* _Your assignment_:
From the data below, set down exactly the lines between the one holding "def State.updNvPlan (s" and the one holding "def State.closePlan (s", inclusive, and no others.

______________________________

-- ==== Sys2Proof/Machine/Plan.lean ====
section
/-!
DEFINITION. The margin plan's fields and bases (R455-R457) and the moment a plan becomes live (R458), shared by register
writes, commands and the rows of the plan.
-/

namespace Sys2Proof.Machine

/-- The item kind and instance of a governed field (R455); kind 5 governs no writable field. -/
def governed (f : Fld) : Option (Nat × Nat) :=
  if f = Reg.FE_REV_LIM_plim then some (6, 0)
  else (List.range 8).findSome? fun k =>
    if f = Reg.RAIL_ILIM_ilim k then some (1, k) else if f = Reg.RAIL_THERM_warn k then some (2, k)
    else if f = Reg.RAIL_FSW_fsw k then some (3, k) else if f = Reg.RAIL_LIGHT_max_n k then some (4, k) else none

/-- The field of an item. -/
def itemField (kind inst : Nat) : Fld :=
  match kind with
  | 1 => Reg.RAIL_ILIM_ilim inst
  | 2 => Reg.RAIL_THERM_warn inst
  | 3 => Reg.RAIL_FSW_fsw inst
  | 4 => Reg.RAIL_LIGHT_max_n inst
  | 5 => Reg.AGE_REFCORR_corr
  | _ => Reg.FE_REV_LIM_plim

def State.updAge (s : State) (g : AgeSt → AgeSt) : State := { s with age := g s.age }
def State.updNvPlan (s : State) (p : Option Plan) : State := { s with nv := { s.nv with live := p } }

/-- A PROPOSED plan with no waiting item becomes the live plan (R458); while VKEEP_LOW is asserted the record is not written (R36). -/
def State.closePlan (s : State) : State :=
  match s.age.prop with
  | some p => if s.sys.vkeepLow || p.items.any PlanItem.waits then s else (s.updNvPlan (some p)).updAge fun a => { a with prop := none }
  | none => s

/-- The base of a governed field, none before the first run that saw it (R457). -/
def State.base (s : State) (f : Fld) : Option Nat := ((s.age.basesDue ++ s.nv.bases).find? fun p => p.1 == f.key).map (·.2)

/-- A new base by field key: it joins the plan record, or waits for the release of VKEEP_LOW (R36). -/
def State.putBase (s : State) (k v : Nat) : State :=
  let put (l : List (Nat × Nat)) : List (Nat × Nat) := (k, v) :: l.filter (·.1 != k)
  if s.sys.vkeepLow then s.updAge fun a => { a with basesDue := put a.basesDue }
  else { s with nv := { s.nv with bases := put s.nv.bases } }

/-- VKEEP_LOW is released: the record of the plan that has become live meanwhile is written (R36, R458). -/
def State.flushPlan (s : State) : State :=
  ((s.age.basesDue.foldl (fun t p => t.putBase p.1 p.2) s).updAge fun a => { a with basesDue := [] }).closePlan

/-- A write of a governed field by a port or a command: it is the new base, and a pending item on the field is withdrawn
(R457). -/
def State.baseWrite (s : State) (f : Fld) (v : Nat) : State :=
  match governed f with
  | none => s
  | some (kind, inst) =>
    let s := (s.putBase f.key v).updAge fun a =>
      { a with prop := a.prop.map fun p => { p with items := p.items.filter fun x => !(x.kind == kind && x.inst == inst && x.waits) } }
    s.closePlan

end Sys2Proof.Machine
end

______________________________

* _Task answer_:
def State.updNvPlan (s : State) (p : Option Plan) : State := { s with nv := { s.nv with live := p } }

/-- A PROPOSED plan with no waiting item becomes the live plan (R458); while VKEEP_LOW is asserted the record is not written (R36). -/
def State.closePlan (s : State) : State :=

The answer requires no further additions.